## DATA RECORDS
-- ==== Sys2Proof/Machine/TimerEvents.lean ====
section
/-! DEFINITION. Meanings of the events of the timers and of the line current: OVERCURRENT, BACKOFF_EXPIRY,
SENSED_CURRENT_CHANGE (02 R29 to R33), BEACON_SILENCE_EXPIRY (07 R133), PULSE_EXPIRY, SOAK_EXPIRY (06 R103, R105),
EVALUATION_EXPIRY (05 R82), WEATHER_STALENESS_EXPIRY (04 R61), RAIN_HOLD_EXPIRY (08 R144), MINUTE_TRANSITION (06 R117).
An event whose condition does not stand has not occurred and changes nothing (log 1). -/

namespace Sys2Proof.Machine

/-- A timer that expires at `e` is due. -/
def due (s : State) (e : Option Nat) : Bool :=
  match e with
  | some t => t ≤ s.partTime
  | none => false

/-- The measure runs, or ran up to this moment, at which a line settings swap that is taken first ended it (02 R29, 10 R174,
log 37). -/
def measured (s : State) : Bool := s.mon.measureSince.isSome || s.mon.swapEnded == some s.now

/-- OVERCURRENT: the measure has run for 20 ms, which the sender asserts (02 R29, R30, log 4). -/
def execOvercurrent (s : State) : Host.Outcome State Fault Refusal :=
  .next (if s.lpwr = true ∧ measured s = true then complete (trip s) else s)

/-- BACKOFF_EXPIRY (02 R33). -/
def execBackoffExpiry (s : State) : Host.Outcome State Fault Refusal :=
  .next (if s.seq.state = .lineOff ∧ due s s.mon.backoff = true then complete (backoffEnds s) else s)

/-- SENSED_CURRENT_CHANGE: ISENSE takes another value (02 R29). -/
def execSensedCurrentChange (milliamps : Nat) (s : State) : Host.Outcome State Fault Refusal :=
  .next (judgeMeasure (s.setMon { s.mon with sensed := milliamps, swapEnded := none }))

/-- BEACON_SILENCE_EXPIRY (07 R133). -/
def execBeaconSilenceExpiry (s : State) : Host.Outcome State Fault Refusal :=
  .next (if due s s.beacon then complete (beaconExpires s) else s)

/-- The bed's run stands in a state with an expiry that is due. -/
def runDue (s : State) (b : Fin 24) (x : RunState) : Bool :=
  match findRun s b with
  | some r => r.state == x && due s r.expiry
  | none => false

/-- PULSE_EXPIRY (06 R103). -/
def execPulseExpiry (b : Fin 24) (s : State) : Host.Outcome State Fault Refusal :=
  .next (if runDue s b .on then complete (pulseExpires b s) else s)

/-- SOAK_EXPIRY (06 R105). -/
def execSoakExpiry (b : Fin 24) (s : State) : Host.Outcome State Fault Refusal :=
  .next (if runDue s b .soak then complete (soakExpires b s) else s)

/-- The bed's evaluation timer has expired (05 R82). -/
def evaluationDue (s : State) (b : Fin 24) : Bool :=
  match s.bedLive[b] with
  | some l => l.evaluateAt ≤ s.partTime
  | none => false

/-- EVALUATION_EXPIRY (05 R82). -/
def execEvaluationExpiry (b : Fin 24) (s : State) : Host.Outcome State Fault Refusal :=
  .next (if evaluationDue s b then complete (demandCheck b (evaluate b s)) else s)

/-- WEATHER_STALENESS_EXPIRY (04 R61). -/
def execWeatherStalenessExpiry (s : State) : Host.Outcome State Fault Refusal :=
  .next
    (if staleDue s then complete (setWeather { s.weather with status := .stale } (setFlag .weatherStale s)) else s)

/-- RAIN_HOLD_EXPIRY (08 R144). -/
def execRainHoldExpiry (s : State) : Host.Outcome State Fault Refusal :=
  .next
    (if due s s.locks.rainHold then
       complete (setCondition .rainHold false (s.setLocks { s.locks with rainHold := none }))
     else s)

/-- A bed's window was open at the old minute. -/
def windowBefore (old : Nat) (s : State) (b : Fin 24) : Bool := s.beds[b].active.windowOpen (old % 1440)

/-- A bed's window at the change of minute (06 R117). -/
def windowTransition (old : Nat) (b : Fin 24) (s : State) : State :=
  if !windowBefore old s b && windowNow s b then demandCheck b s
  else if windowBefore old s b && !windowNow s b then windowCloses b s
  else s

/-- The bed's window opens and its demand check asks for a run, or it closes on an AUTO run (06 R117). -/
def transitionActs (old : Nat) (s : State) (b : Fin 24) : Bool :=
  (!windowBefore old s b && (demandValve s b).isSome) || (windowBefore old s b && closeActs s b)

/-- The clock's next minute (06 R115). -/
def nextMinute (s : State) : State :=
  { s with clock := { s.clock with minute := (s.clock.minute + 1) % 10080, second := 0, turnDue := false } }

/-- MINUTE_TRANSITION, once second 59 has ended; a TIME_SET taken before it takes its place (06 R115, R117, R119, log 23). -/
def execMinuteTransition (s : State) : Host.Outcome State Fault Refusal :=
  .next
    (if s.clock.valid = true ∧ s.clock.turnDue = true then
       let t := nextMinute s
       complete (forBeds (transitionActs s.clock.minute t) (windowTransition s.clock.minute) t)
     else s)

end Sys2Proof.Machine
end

## WHAT TO WORK ON
Copy back the listing above exactly, but only from the line with "def execRainHoldExpiry (s" through the line with "run (06 R117). -/", both ends included.

## EXERCISE OUTPUT
def execRainHoldExpiry (s : State) : Host.Outcome State Fault Refusal :=
  .next
    (if due s s.locks.rainHold then
       complete (setCondition .rainHold false (s.setLocks { s.locks with rainHold := none }))
     else s)

/-- A bed's window was open at the old minute. -/
def windowBefore (old : Nat) (s : State) (b : Fin 24) : Bool := s.beds[b].active.windowOpen (old % 1440)

/-- A bed's window at the change of minute (06 R117). -/
def windowTransition (old : Nat) (b : Fin 24) (s : State) : State :=
  if !windowBefore old s b && windowNow s b then demandCheck b s
  else if windowBefore old s b && !windowNow s b then windowCloses b s
  else s

/-- The bed's window opens and its demand check asks for a run, or it closes on an AUTO run (06 R117). -/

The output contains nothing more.